I use my Merriam-Webster online dictionary every day, and sometimes I find interesting articles or interesting people wiriting them. In this case, both.

In an article called “An Oxford-Educated Southerner in Berlin,”*I was delighted to read about a journalist, Robert Lane Greene, who has lived lots of places—

Johnson City, Tennessee (birthplace)
Little Rock, Arkansas
Omaha, Nebraska
Marietta, Georgia
New Orleans, Louisiana
Hamburg, Germany
Oxford, England
Brooklyn, New York
Berlin, Germany
(and now London, England)

—speaks lots of languages**

fluent:
German
Spanish
French
Portuguese
Danish
conversant:
Russian
Arabic
Italian

and still sounds like the sort of person who doesn’t think he’s too cool for school (or me, with my one language), you know? I love this:

I use y’all freely, and will duel (pistols, dawn) anyone who tells me not to. My accent gets a little southern lilt when I go back to Georgia, where my father’s family all still live.

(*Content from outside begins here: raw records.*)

-- ==== Sys2Proof/Laws/Ops.lean ====
section
/-! SUPPORT. What each shared operation can do, said once: reads and writes of one byte, the operands, the stack, the entry
into an exception and the return from one. Proofs about instructions cite these and do not unfold the operations. -/
namespace Sys2Proof.Machine

/-! ### The four "is the same" relations -/

theorem SameRegisters.refl (s : State) : SameRegisters s s := ⟨rfl, rfl, rfl, rfl, rfl, rfl⟩
theorem SamePeripherals.refl (s : State) : SamePeripherals s s := ⟨rfl, rfl, rfl, rfl, rfl, rfl, rfl, rfl, rfl⟩
theorem SameEngine.refl (s : State) : SameEngine s s := ⟨rfl, rfl, rfl, rfl, rfl⟩
theorem SameMemory.refl (s : State) : SameMemory s s := fun _ => rfl

theorem SamePeripherals.symm {s t : State} (h : SamePeripherals s t) : SamePeripherals t s := by
  simp only [SamePeripherals] at *; simp [h]

theorem SamePeripherals.trans {s t u : State} (h : SamePeripherals s t) (h' : SamePeripherals t u) :
    SamePeripherals s u := by
  simp only [SamePeripherals] at *; simp [h, h']

/-! ### One byte read -/

/-- A read of a plain byte returns it (R61). -/
theorem State.peek_plain {s : State} {p : Word} (h : Plain s p) : s.peek p = s.mem.read p.toNat := by
  simp [State.peek, show regAt s.cfg p = none from h]

/-- A read of a plain byte has no side effect (R72). -/
theorem State.touch_plain {s : State} {p : Word} (h : Plain s p) : s.touch p = s := by
  simp [State.touch, show regAt s.cfg p = none from h]

/-- Everything the side effect of a read can be. -/
theorem State.touch_cases (s : State) (p : Word) :
    s.touch p = s ∨ (regAt s.cfg p = some .tcsr ∧ s.touch p = s.armLatches) ∨
      (regAt s.cfg p = some .frcHi ∧ s.touch p = s.clearTof) ∨
      (regAt s.cfg p = some .rdr ∧ s.touch p = s.clearReceive) := by
  unfold State.touch
  split <;> simp [*]

theorem State.touch_tcsr {s : State} {p : Word} (h : regAt s.cfg p = some .tcsr) : s.touch p = s.armLatches := by
  rw [State.touch, h]

theorem State.touch_frcHi {s : State} {p : Word} (h : regAt s.cfg p = some .frcHi) : s.touch p = s.clearTof := by
  rw [State.touch, h]

theorem State.touch_rdr_address {s : State} {p : Word} (h : regAt s.cfg p = some .rdr) : s.touch p = s.clearReceive := by
  rw [State.touch, h]

/-- What a read returns depends on the parameters, the peripherals and the one byte alone. -/
theorem State.peek_congr {s t : State} {p : Word} (hc : t.cfg = s.cfg) (hp : SamePeripherals s t)
    (hm : t.mem.read p.toNat = s.mem.read p.toNat) : t.peek p = s.peek p := by
  obtain ⟨h1, h2, h3, h4, h5, h6, -⟩ := hp
  unfold State.peek
  rw [hc, h1, h2, h3, h4, h5, h6, hm]

/-- Neither does a side effect on the peripherals. -/
theorem State.touch_congr {s t : State} {p : Word} (hc : t.cfg = s.cfg) (hp : SamePeripherals s t) :
    SamePeripherals (s.touch p) (t.touch p) := by
  obtain ⟨h1, h2, h3, h4, h5, h6, h7, h8, h9⟩ := hp
  unfold State.touch
  rw [hc]
  split <;> simp [SamePeripherals, State.armLatches, State.clearTof, State.clearReceive, State.ocf, State.tof, *]

/-! ### One byte written -/

/-- A write of a plain byte changes the byte array alone (R63). -/
theorem memWrite_plain {s : State} {p : Word} (h : Plain s p) (v : Byte) :
    memWrite p v s = { s with mem := s.mem.write p.toNat v } := by
  simp [memWrite, show regAt s.cfg p = none from h]

/-! A write of each peripheral register (R63). -/

theorem memWrite_at_tcsr {s : State} {p : Word} (h : regAt s.cfg p = some .tcsr) (v : Byte) :
    memWrite p v s = { s with tcsr := statusWrite s.tcsr v } := by
  rw [memWrite, h]

theorem memWrite_at_frcHi {s : State} {p : Word} (h : regAt s.cfg p = some .frcHi) (v : Byte) :
    memWrite p v s = { s with frc := cat v (lo s.frc) } := by
  rw [memWrite, h]

theorem memWrite_at_frcLo {s : State} {p : Word} (h : regAt s.cfg p = some .frcLo) (v : Byte) :
    memWrite p v s = { s with frc := cat (hi s.frc) v } := by
  rw [memWrite, h]

theorem memWrite_at_ocrHi {s : State} {p : Word} (h : regAt s.cfg p = some .ocrHi) (v : Byte) :
    memWrite p v s = ({ s with ocr := cat v (lo s.ocr) } : State).clearOcf := by
  rw [memWrite, h]

theorem memWrite_at_ocrLo {s : State} {p : Word} (h : regAt s.cfg p = some .ocrLo) (v : Byte) :
    memWrite p v s = ({ s with ocr := cat (hi s.ocr) v } : State).clearOcf := by
  rw [memWrite, h]

theorem memWrite_at_trcsr {s : State} {p : Word} (h : regAt s.cfg p = some .trcsr) (v : Byte) :
    memWrite p v s = { s with trcsr := statusWrite s.trcsr v } := by
  rw [memWrite, h]

theorem memWrite_at_rdr {s : State} {p : Word} (h : regAt s.cfg p = some .rdr) (v : Byte) :
    memWrite p v s = s := by
  rw [memWrite, h]

theorem memWrite_at_tdr {s : State} {p : Word} (h : regAt s.cfg p = some .tdr) (v : Byte) :
    memWrite p v s = { s with tdr := v, trcsr := s.trcsr &&& 0xDF#8, txPending := true } := by
  rw [memWrite, h]

/-- A write at a peripheral register's address does not reach the byte array (R63). -/
theorem memWrite_mem_of_register {s : State} {p : Word} {r : PeriphReg} (h : regAt s.cfg p = some r) (v : Byte) :
    (memWrite p v s).mem = s.mem := by
  unfold memWrite
  rw [h]
  cases r <;> rfl

/-- What a write leaves in the byte array. -/
theorem memWrite_mem (p : Word) (v : Byte) (s : State) :
    (memWrite p v s).mem = s.mem ∨ Plain s p ∧ (memWrite p v s).mem = s.mem.write p.toNat v := by
  cases h : regAt s.cfg p with
  | none => exact .inr ⟨h, by rw [memWrite_plain h]⟩
  | some r => exact .inl (memWrite_mem_of_register h v)

/-- Every byte but the one written reads as before, whatever answers at the address. -/
theorem memWrite_read_ne (p : Word) (v : Byte) (s : State) {k : Nat} (hk : Plain s p → k ≠ p.toNat) :
    (memWrite p v s).mem.read k = s.mem.read k := by
  rcases memWrite_mem p v s with h | ⟨hp, h⟩
  · rw [h]
  · rw [h, Memory.read_write_ne _ _ _ _ (hk hp)]

/-- The byte written reads as written. -/
theorem memWrite_read_self {s : State} {p : Word} (hw : s.mem.wf = true) (h : Plain s p) (v : Byte) :
    (memWrite p v s).mem.read p.toNat = v := by
  rw [memWrite_plain h]
  exact (Memory.read_write _ _ _ _ hw).trans (if_pos rfl)

/-- Every write keeps the canonical form of the byte array. -/
theorem memWrite_wf {s : State} (hw : s.mem.wf = true) (p : Word) (v : Byte) : (memWrite p v s).mem.wf = true := by
  rcases memWrite_mem p v s with h | ⟨-, h⟩ <;> rw [h]
  · exact hw
  · exact Memory.wf_write _ _ _ hw p.isLt

/-- A write at a plain address leaves the peripherals alone. -/
theorem memWrite_samePeripherals {s : State} {p : Word} (h : Plain s p) (v : Byte) :
    SamePeripherals s (memWrite p v s) := by
  rw [memWrite_plain h]; exact SamePeripherals.refl s

/-- What a write does to the peripherals depends on the parameters and the peripherals alone. -/
theorem memWrite_congr {s t : State} (hc : t.cfg = s.cfg) (hp : SamePeripherals s t) (p : Word) (v : Byte) :
    SamePeripherals (memWrite p v s) (memWrite p v t) := by
  obtain ⟨h1, h2, h3, h4, h5, h6, h7, h8, h9⟩ := hp
  unfold memWrite
  rw [hc]
  split <;> simp [SamePeripherals, State.clearOcf, *]

/-- And what it does to the byte array, on the parameters and the byte array alone. -/
theorem memWrite_mem_congr {s t : State} (hc : t.cfg = s.cfg) (hm : t.mem = s.mem) (p : Word) (v : Byte) :
    (memWrite p v t).mem = (memWrite p v s).mem := by
  cases h : regAt s.cfg p with
  | none => rw [memWrite_plain h, memWrite_plain (s := t) (by rw [Plain, hc, h]), hm]
  | some r => rw [memWrite_mem_of_register h, memWrite_mem_of_register (by rw [hc, h]), hm]

/-- A write commutes with setting SP. -/
theorem memWrite_setSp (p : Word) (v : Byte) (s : State) (w : Word) :
    memWrite p v { s with sp := w } = { memWrite p v s with sp := w } := by
  unfold memWrite
  cases h : regAt s.cfg p with
  | none => rfl
  | some r => cases r <;> rfl

/-- A write commutes with setting the flags. -/
theorem memWrite_setCcr (p : Word) (v : Byte) (s : State) (f : Ccr) :
    memWrite p v { s with ccr := f } = { memWrite p v s with ccr := f } := by
  unfold memWrite
  cases h : regAt s.cfg p with
  | none => rfl
  | some r => cases r <;> rfl

/-! ### Several bytes written -/

@[simp] theorem writeAll_nil (s : State) : writeAll [] s = s := rfl
@[simp] theorem writeAll_cons (p : Word × Byte) (w : List (Word × Byte)) (s : State) :
    writeAll (p :: w) s = writeAll w (memWrite p.1 p.2 s) := rfl

/-- Program writes reach no register but the peripherals', and not the engine. -/
theorem writeAll_frame (w : List (Word × Byte)) (s : State) :
    SameRegisters s (writeAll w s) ∧ SameEngine s (writeAll w s) := by
  induction w generalizing s with
  | nil => exact ⟨SameRegisters.refl s, SameEngine.refl s⟩
  | cons p w ih => simpa [SameRegisters, SameEngine] using ih (memWrite p.1 p.2 s)

@[simp] theorem writeAll_cfg (w : List (Word × Byte)) (s : State) : (writeAll w s).cfg = s.cfg :=
  (writeAll_frame w s).2.2.2.2.1

/-- Every byte outside the addresses written reads as before. -/
theorem writeAll_read_ne (w : List (Word × Byte)) (s : State) {k : Nat}
    (hk : ∀ p ∈ w, Plain s p.1 → k ≠ p.1.toNat) : (writeAll w s).mem.read k = s.mem.read k := by
  induction w generalizing s with
  | nil => rfl
  | cons p w ih =>
    rw [writeAll_cons, ih (memWrite p.1 p.2 s) fun q hq => by simpa [Plain] using hk q (by simp [hq]),
      memWrite_read_ne p.1 p.2 s (hk p (by simp))]

theorem writeAll_wf (w : List (Word × Byte)) {s : State} (hw : s.mem.wf = true) : (writeAll w s).mem.wf = true := by
  induction w generalizing s with
  | nil => exact hw
  | cons p w ih => exact ih (memWrite_wf hw p.1 p.2)

/-- Bytes written at different plain addresses read as written. -/
theorem writeAll_read {w : List (Word × Byte)} {s : State} (hw : s.mem.wf = true) (hn : (w.map Prod.fst).Nodup)
    {p : Word × Byte} (hp : p ∈ w) (h : Plain s p.1) : (writeAll w s).mem.read p.1.toNat = p.2 := by
  induction w generalizing s with
  | nil => simp at hp
  | cons q w ih =>
    rw [List.map_cons, List.nodup_cons] at hn
    rcases List.mem_cons.1 hp with rfl | hp
    · rw [writeAll_cons, writeAll_read_ne w _ fun r hr _ hk => ?_, memWrite_read_self hw h]
      exact hn.1 (BitVec.eq_of_toNat_eq hk ▸ List.mem_map_of_mem hr)
    · exact ih (memWrite_wf hw q.1 q.2) hn.2 hp (by simpa [Plain] using h)

/-- Bytes written at plain addresses leave the peripherals alone. -/
theorem writeAll_samePeripherals (w : List (Word × Byte)) (s : State) (h : ∀ p ∈ w, Plain s p.1) :
    SamePeripherals s (writeAll w s) := by
  induction w generalizing s with
  | nil => exact SamePeripherals.refl s
  | cons p w ih =>
    exact (memWrite_samePeripherals (h p (by simp)) p.2).trans
      (ih _ fun q hq => by simpa [Plain] using h q (by simp [hq]))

Those of you who know me well, though, will understand why this delights me so:

Being a rootless cosmopolitan has its upsides (never boring) and its downsides (the mind-numbing stress of moving itself). But I never quite imagined that a major downside would be the inability to speak without self-consciousness. In a given day, I speak baby-talk Danish and English with my 14-month-old, grown-up Danish and English with my wife, English with my 12-year-old, and both German and careful Euro-English with assorted foreigners at work. My old normal English—very fast, slangy, moderately profane, slightly mumbled General American, lightly influenced by decades in the South—is limited to my few intimates in Berlin.

I’m not rootless, but have traveled some and have a few friends whose first language is not my first langage, and others whose English is spoken with an accent definitely not mine. And still we manage to communicate.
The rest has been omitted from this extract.